DATA TO EXAMINE:
/-- Byte `i` of a register as a number of type `.s8` or `.z8` (R40). -/
def byteNum (ty : Ty) (x : Word) (i : Nat) : Int :=
  if ty = .s8 then (x.extractLsb' (8 * i) 8).toInt else (x.extractLsb' (8 * i) 8).toNat

/-- Position or length operand of R95. -/
def upTo32 (x : Word) : Nat := min (x.toNat % 256) 32

/-- The field of `ibfx` (R95): `n` bits at `p`, where the source reads as 0 or as its sign above bit 31, extended by type. -/
def fieldValue (ty : Ty) (a : Word) (p n : Nat) : Int :=
  let f := num ty (a.setWidth 64) / 2 ^ p % 2 ^ n
  if ty = .s32 ∧ 0 < n ∧ 2 ^ (n - 1) ≤ f then f - 2 ^ n else f

/-- Bit `i` of the result of `ibfi` (R95). -/
def insertBit (old a : Word) (p n i : Nat) : Bool := if p ≤ i ∧ i < p + n then a.getLsbD (i - p) else old.getLsbD i

/-- What an instruction of three sources writes (R95): guard, sources, destination, and value in each lane, as the exact number that is
wrapped. -/
def triValue (g : Gang) : Instr → Option (Guard × List Nat × Field10 × (Nat → DWord))
  | .imad gd ty d a b c =>
      some (gd, [a.toNat, b.toNat, c.toNat], d, fun l =>
        wrap (num ty ((getV g a.toNat l).setWidth 64) * num ty ((getV g b.toNat l).setWidth 64) + num ty ((getV g c.toNat l).setWidth 64)))
  | .ibfx gd ty d a b c =>
      some (gd, [a.toNat, b.toNat, c.toNat], d, fun l =>
        wrap (fieldValue ty (getV g a.toNat l) (upTo32 (getV g b.toNat l)) (upTo32 (getV g c.toNat l))))
  | .ibfi gd _ d a b c =>
      some (gd, [d.toNat, a.toNat, b.toNat, c.toNat], d, fun l =>
        maskWhere fun i => decide (i < 32) &&
          insertBit (getV g d.toNat l) (getV g a.toNat l) (upTo32 (getV g b.toNat l)) (upTo32 (getV g c.toNat l)) i)
  | .idp4 gd ty d a b c =>
      some (gd, [a.toNat, b.toNat, c.toNat], d, fun l =>
        wrap ((getV g c.toNat l).toNat +
          ((List.range 4).map fun i => byteNum ty (getV g a.toNat l) i * byteNum ty (getV g b.toNat l) i).sum))
  | _ => none

end Sys2Proof.Claim

open Sys2Proof Sys2Proof.Machine Sys2Proof.Claim

/-- R85, R87, R88: a scalar instruction whose guard holds in an active lane writes its result once, into its uniform destination, and
changes nothing else but the place of its path; one whose guard holds in none only goes past (R22, R24). -/
def Obligations.ScalarResult : Prop :=
  ∀ (i : Instr) (s : State) (gi : Nat) (g : Gang) (p : Path) (gd : Guard) (ty : Ty) (d : Field10) (x : DWord),
    scalarValue g i = some (gd, ty, d, x) → Issues s i gi g p [] → spOk 0 g.s = true →
    ∃ g', exec i s = .next (pastInstr s gi p (instrBytes i) g') ∧ if guardLanes g p gd = 0 then g' = g else WroteS g g' ty d x

/-- R88, R90 to R93, R95: a vector integer instruction writes its result in exactly the lanes whose guard is true, and changes nothing else but
the place of its path (R23, R24). -/
def Obligations.LaneResult : Prop :=
  ∀ (i : Instr) (s : State) (gi : Nat) (g : Gang) (p : Path) (gd : Guard) (rd : List Nat) (ty : Ty) (d : Field10) (x : Nat → DWord),
    laneValue g i = some (gd, rd, ty, d, x) ∨ (ty = .i32 ∧ triValue g i = some (gd, rd, d, x)) → Issues s i gi g p (rd ++ vregs ty d) → spOk 0 g.v = true →
    Unpoisoned g (guardLanes g p gd) rd →
    ∃ g', exec i s = .next (pastInstr s gi p (instrBytes i) g') ∧ WroteV g g' ty d (guardLanes g p gd) x

/-- R90, R47: `iadds` writes the clamped sum and raises SAT exactly when some lane clamped; flags already set stay (R32). -/
def Obligations.SaturatingAdd : Prop :=
  ∀ (gd : Guard) (ty : Ty) (d a : Field10) (b : Src) (imm : Imm20) (s : State) (gi : Nat) (g : Gang) (p : Path), spOk 0 g.v = true →
    let m := guardLanes g p gd
    let done (i : Instr) (y : Nat → DWord) : Prop :=
      ∃ g', exec i s = .next (pastInstr s gi p 8 { g' with
          fpstat := g.fpstat ||| if (lanesOf m).any (fun l => (clampedSum ty (readV g ty a l) (y l)).2) then 0x20 else 0 }) ∧
        WroteV g g' ty d m (fun l => wrap (clampedSum ty (readV g ty a l) (y l)).1)
    (Issues s (.iadds gd ty d a b) gi g p (vregs ty a ++ vregsB ty b ++ vregs ty d) → Unpoisoned g m (vregs ty a ++ vregsB ty b) →
      done (.iadds gd ty d a b) (readB g ty b)) ∧
    (Issues s (.iaddsImm gd ty d a imm) gi g p (vregs ty a ++ vregs ty d) → Unpoisoned g m (vregs ty a) →
      done (.iaddsImm gd ty d a imm) (fun _ => immOf ty imm))

/-- R93, R94: `icmp` sets p(PD) to the condition and p(PS) in the lanes whose guard is true. `iaddc` and `isubb` write the sum or difference
with p(PS) as carry or borrow in, 1 for p0, and the carry or borrow out into p(PD); they are the minor codes 0 and 1 of major 0x23, of type `.i32`, which `.b32` stands for too, or `.z32`. Nothing else changes but the place of the path. -/
def Obligations.PredicateResult : Prop :=
  ∀ (gd : Guard) (ty : Ty) (c : Cond) (d a : Field10) (b : Src) (pd ps : BitVec 4) (s : State) (gi : Nat) (g : Gang) (p : Path),
    spOk 0 g.v = true → spOk 0 g.p = true →
    let m := guardLanes g p gd
    let cin (l : Nat) : Int := if (getPred g ps).getLsbD l then 1 else 0
    let sum (l : Nat) : Int := (getV g a.toNat l).toNat + (readB32 g b l).toNat + cin l
    let dif (l : Nat) : Int := (getV g a.toNat l).toNat - (readB32 g b l).toNat - cin l
    (((Instr.iaddc gd ty d a b pd ps).wf = true ∨ (Instr.isubb gd ty d a b pd ps).wf = true) → ty = .i32 ∨ ty = .b32 ∨ ty = .z32) ∧
    (encodeFields (.iaddc gd ty d a b pd ps)).map (fun f => (f.1.maj, f.1.mn)) = some (0x23, 0) ∧
    (encodeFields (.isubb gd ty d a b pd ps)).map (fun f => (f.1.maj, f.1.mn)) = some (0x23, 1) ∧
    (ps = 0 → ∀ l, l < 64 → cin l = 1) ∧
    (Issues s (.icmp gd ty c a b pd ps) gi g p (vregs ty a ++ vregsB ty b) → Unpoisoned g m (vregs ty a ++ vregsB ty b) →
      ∃ g', exec (.icmp gd ty c a b pd ps) s = .next (pastInstr s gi p 8 g') ∧
        WroteP g g' pd m (fun l => condHolds c ty (readV g ty a l) (readB g ty b l) && (getPred g ps).getLsbD l)) ∧
    (Issues s (.iaddc gd ty d a b pd ps) gi g p (a.toNat :: vregsB .i32 b ++ [d.toNat]) → Unpoisoned g m (a.toNat :: vregsB .i32 b) →
      ∃ g1 g2, exec (.iaddc gd ty d a b pd ps) s = .next (pastInstr s gi p 8 g2) ∧
        WroteV g g1 .i32 d m (fun l => wrap (sum l)) ∧ WroteP g1 g2 pd m (fun l => decide (2 ^ 32 ≤ sum l))) ∧
    (Issues s (.isubb gd ty d a b pd ps) gi g p (a.toNat :: vregsB .i32 b ++ [d.toNat]) → Unpoisoned g m (a.toNat :: vregsB .i32 b) →
      ∃ g1 g2, exec (.isubb gd ty d a b pd ps) s = .next (pastInstr s gi p 8 g2) ∧
        WroteV g g1 .i32 d m (fun l => wrap (dif l)) ∧ WroteP g1 g2 pd m (fun l => decide (dif l < 0)))

/-- Lane `l` of the wide sum of `iaddw` (R96): the sum over its group of 2^gw lanes, an absent lane counting zero. -/
def Sys2Proof.Claim.wideSum (gw : Nat) (present : LaneMask) (x y : Nat → Word) (l : Nat) : Nat :=
  let n := 2 ^ gw
  ((List.range n).map fun i =>
    let k := l / n * n + i
    if present.getLsbD k then ((x k).toNat + (y k).toNat) * 2 ^ (32 * i) else 0).sum

/-- R96, R97: `iaddw` in a gang whose groups are whole, or with XLMISS disabled: the word of the wide sum in each lane, the carry out of
the group into p(PD), and XLCTL.MISS when a named lane is absent; with XLMISS enabled an absent named lane raises it, with those lanes and TINFO 0x102. -/
def Obligations.WideAddResult : Prop :=
  ∀ (gd : Guard) (ty : Ty) (gw : BitVec 4) (d a : Field10) (b : Src) (pd : BitVec 4) (s : State) (gi : Nat) (g : Gang) (p : Path),
    Issues s (.iaddw gd ty gw d a b pd) gi g p (a.toNat :: vregsB .i32 b ++ [d.toNat]) → spOk 0 g.v = true → spOk 0 g.p = true →
    Unpoisoned g (guardLanes g p gd) (a.toNat :: vregsB .i32 b) →
    let m := guardLanes g p gd
    let n := 2 ^ gw.toNat
    let missing := (List.range 64).any fun l =>
      decide (l < g.kd.gangw) && !m.getLsbD l && (lanesOf m).any (fun k => k / n == l / n)
    let sum := wideSum gw.toNat m (fun k => getV g a.toNat k) (fun k => readB32 g b k)
    (missing = true → g.xlctl.getLsbD 1 = true →
      ∃ lanes : LaneMask, exec (.iaddw gd ty gw d a b pd) s = .next (s.trap gi g p ⟨0x07, p.pc, 0, lanes, 0x102⟩) ∧
        ∀ l, l < 64 → lanes.getLsbD l = (decide (l < g.kd.gangw) && !m.getLsbD l && (lanesOf m).any (fun k => k / n == l / n))) ∧
    ((missing = true → g.xlctl.getLsbD 1 = false) →
    ∃ g1 g2, exec (.iaddw gd ty gw d a b pd) s = .next (pastInstr s gi p 8 { g2 with xlctl := g.xlctl ||| if missing then 1 else 0 }) ∧
      WroteV g g1 .i32 d m (fun l => BitVec.ofNat 64 (sum l / 2 ^ (32 * (l % n)))) ∧
      WroteP g1 g2 pd m (fun l => decide (2 ^ (32 * n) ≤ sum l)))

YOUR TASK:
The lines wanted are those from the one holding "g2, exec (.iaddw" through the final line of the listing; print them exactly.

FINISHED TASK:
    ∃ g1 g2, exec (.iaddw gd ty gw d a b pd) s = .next (pastInstr s gi p 8 { g2 with xlctl := g.xlctl ||| if missing then 1 else 0 }) ∧
      WroteV g g1 .i32 d m (fun l => BitVec.ofNat 64 (sum l / 2 ^ (32 * (l % n)))) ∧
      WroteP g1 g2 pd m (fun l => decide (2 ^ (32 * n) ≤ sum l)))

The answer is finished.